▶ [ACTIVITY]
Select and copy out every line in the records containing "predicate".

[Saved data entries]
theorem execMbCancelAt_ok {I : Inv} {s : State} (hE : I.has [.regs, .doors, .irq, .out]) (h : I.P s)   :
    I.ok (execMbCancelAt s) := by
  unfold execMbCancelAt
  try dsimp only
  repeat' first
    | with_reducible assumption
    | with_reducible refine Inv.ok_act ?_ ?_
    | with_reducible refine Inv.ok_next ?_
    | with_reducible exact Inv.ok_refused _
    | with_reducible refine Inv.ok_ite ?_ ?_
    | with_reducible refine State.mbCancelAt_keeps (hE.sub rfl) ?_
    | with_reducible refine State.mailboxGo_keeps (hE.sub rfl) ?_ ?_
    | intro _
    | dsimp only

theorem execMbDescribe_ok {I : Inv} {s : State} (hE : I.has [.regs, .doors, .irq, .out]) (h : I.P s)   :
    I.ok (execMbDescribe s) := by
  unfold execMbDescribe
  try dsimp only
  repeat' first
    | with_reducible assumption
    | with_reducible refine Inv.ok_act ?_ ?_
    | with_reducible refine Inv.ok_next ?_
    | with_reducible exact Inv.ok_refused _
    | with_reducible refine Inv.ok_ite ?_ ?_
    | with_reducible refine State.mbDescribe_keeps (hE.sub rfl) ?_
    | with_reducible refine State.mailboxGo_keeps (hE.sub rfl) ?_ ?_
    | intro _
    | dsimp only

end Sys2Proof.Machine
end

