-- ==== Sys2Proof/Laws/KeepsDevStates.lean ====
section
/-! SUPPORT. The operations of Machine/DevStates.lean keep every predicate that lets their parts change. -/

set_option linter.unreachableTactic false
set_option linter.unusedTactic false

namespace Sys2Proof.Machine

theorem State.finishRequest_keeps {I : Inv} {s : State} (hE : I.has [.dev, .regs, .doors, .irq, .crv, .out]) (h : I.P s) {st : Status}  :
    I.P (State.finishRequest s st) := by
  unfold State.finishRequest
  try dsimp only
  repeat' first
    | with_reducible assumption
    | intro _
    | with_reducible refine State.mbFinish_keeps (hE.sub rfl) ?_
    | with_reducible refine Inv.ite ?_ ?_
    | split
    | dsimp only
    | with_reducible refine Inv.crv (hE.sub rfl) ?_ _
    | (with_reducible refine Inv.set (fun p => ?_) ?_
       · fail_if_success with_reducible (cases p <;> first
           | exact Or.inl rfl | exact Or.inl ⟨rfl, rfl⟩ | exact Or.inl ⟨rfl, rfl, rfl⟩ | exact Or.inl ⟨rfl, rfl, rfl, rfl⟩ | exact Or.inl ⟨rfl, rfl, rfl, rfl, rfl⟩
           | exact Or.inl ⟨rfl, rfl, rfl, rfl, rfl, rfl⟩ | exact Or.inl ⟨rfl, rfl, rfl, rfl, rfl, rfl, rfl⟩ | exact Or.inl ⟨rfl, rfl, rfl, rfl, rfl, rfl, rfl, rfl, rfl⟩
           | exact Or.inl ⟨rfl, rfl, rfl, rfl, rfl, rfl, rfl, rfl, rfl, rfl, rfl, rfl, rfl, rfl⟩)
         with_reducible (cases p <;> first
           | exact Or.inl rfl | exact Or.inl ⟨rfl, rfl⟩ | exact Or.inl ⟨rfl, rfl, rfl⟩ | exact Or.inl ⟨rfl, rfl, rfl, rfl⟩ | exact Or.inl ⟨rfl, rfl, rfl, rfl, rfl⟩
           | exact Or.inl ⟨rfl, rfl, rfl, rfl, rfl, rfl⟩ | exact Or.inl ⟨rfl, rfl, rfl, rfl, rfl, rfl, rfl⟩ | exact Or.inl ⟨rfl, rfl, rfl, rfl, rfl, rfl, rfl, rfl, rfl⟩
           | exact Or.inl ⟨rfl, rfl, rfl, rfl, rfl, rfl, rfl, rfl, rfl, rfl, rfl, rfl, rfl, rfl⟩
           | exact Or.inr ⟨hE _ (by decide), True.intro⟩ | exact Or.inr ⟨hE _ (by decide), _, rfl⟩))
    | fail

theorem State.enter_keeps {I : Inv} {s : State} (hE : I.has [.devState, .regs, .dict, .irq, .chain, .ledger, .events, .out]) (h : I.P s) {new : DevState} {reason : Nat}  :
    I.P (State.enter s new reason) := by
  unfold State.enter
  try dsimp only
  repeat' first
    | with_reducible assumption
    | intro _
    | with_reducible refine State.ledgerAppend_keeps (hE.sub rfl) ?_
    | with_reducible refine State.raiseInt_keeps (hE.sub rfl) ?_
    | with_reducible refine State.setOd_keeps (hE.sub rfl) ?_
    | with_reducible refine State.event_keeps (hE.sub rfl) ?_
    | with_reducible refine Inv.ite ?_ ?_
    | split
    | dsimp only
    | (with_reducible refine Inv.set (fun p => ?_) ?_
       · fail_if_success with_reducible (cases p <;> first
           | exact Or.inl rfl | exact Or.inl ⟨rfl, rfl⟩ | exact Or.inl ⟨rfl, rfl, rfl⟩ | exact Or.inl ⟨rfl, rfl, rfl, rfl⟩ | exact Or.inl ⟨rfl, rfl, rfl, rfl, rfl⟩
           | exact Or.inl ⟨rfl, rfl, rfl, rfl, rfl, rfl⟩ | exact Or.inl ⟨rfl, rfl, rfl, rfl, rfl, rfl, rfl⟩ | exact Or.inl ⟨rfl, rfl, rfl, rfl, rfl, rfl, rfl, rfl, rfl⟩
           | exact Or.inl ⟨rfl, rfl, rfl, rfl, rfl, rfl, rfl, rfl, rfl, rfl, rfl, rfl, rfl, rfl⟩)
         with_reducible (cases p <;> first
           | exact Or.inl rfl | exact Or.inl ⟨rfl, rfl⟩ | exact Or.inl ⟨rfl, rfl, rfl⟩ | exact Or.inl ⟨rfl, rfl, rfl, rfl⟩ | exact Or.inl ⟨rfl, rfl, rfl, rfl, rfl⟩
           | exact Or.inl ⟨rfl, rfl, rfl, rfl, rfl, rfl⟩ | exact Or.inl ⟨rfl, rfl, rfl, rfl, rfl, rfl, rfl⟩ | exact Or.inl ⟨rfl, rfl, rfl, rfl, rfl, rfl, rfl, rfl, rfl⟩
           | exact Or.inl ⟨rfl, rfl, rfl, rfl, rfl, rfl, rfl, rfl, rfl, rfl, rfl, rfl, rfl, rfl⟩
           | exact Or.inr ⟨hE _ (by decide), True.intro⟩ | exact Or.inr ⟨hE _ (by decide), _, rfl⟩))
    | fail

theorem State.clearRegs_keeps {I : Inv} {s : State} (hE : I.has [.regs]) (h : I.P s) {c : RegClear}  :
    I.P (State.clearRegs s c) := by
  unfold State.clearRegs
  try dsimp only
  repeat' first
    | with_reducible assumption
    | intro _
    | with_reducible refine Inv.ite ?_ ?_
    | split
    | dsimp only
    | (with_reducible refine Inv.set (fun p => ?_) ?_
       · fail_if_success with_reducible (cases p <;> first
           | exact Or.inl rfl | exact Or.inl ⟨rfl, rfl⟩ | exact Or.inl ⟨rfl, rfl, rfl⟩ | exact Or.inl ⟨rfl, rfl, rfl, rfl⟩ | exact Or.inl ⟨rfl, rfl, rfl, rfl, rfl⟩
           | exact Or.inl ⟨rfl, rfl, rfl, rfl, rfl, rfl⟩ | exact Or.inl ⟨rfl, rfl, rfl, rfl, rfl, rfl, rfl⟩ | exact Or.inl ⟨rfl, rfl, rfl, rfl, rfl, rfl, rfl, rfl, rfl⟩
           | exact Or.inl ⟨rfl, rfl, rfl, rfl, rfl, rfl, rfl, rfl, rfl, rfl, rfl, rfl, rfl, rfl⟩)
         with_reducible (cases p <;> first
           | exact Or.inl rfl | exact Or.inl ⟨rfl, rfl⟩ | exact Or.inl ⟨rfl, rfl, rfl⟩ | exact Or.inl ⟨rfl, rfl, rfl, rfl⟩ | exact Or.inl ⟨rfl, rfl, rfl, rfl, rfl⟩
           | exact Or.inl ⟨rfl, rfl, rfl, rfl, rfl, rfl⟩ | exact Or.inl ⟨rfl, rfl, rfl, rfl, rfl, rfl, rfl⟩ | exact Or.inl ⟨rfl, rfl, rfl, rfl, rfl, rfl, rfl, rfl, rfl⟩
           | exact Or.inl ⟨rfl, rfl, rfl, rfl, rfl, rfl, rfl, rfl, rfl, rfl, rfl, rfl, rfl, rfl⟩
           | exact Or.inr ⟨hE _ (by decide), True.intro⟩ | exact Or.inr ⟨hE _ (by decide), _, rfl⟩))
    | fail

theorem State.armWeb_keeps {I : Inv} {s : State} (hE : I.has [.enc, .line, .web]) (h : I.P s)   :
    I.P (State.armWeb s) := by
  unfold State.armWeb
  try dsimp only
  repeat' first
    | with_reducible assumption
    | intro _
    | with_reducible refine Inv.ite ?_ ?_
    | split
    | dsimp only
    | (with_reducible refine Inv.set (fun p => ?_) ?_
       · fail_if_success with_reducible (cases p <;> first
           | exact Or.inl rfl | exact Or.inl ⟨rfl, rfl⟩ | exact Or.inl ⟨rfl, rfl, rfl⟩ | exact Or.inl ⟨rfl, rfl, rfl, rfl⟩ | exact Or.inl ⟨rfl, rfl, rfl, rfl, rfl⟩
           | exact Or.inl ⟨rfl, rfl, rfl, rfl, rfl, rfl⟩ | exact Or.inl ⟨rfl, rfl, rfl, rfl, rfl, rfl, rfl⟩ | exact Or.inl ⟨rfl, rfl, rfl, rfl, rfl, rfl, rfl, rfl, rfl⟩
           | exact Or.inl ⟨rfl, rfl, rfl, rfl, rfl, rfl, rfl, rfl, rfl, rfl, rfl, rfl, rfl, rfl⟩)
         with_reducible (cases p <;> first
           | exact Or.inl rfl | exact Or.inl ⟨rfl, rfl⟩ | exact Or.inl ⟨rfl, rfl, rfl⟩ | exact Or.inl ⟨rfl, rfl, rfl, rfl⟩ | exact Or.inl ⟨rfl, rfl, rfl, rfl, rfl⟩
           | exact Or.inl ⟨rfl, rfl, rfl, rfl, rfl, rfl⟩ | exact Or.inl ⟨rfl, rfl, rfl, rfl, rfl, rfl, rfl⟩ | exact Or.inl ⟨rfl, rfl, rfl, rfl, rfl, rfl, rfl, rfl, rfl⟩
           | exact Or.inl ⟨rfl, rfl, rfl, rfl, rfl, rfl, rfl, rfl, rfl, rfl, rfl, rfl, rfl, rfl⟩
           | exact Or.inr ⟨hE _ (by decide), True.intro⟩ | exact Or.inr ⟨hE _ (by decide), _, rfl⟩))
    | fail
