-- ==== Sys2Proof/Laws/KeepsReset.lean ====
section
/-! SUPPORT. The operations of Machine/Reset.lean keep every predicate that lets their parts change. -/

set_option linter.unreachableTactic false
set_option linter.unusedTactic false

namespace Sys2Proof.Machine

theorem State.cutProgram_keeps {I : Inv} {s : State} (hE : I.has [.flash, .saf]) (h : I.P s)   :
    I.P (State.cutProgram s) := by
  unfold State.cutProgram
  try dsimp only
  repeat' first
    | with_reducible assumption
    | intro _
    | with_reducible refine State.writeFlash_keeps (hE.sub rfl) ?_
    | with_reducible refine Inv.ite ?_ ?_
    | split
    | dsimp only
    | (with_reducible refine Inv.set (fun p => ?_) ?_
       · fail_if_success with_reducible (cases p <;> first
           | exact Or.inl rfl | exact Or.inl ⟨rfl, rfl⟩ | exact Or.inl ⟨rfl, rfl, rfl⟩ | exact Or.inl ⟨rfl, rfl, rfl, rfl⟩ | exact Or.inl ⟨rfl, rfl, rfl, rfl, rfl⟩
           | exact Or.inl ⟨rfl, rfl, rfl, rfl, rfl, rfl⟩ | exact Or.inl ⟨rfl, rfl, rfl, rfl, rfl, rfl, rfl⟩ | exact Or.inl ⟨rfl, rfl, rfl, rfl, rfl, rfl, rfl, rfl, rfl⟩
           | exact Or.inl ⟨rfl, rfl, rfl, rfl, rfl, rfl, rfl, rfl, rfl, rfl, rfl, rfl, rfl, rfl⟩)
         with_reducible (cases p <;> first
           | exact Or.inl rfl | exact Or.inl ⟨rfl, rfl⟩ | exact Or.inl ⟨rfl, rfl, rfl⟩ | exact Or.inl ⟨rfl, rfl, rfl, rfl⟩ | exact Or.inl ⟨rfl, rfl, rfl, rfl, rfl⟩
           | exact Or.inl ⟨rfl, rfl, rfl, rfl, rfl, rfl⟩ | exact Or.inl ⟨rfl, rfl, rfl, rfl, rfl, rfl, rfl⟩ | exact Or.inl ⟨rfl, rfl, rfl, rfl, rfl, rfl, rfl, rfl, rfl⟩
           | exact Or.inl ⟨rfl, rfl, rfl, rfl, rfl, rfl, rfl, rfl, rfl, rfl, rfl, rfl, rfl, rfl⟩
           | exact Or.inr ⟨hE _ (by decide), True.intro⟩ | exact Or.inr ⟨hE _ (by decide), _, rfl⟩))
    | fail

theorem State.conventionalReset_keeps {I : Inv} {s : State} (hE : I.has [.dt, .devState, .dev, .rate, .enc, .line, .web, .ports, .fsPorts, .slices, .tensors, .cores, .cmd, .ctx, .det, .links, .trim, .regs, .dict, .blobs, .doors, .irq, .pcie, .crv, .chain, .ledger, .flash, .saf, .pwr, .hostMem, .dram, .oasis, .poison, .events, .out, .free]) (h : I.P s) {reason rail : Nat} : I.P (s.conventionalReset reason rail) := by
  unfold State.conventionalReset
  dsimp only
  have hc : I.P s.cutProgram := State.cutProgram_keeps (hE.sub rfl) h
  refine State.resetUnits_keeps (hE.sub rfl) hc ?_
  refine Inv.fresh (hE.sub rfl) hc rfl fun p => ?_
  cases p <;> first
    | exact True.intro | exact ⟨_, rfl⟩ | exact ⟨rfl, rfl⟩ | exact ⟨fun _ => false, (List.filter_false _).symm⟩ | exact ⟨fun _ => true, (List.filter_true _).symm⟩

▶ [ANSWER SECTION]
/-! SUPPORT. The operations of Machine/DevStates.lean keep every predicate that lets their parts change. -/
/-! SUPPORT. The operations of Machine/Reset.lean keep every predicate that lets their parts change. -/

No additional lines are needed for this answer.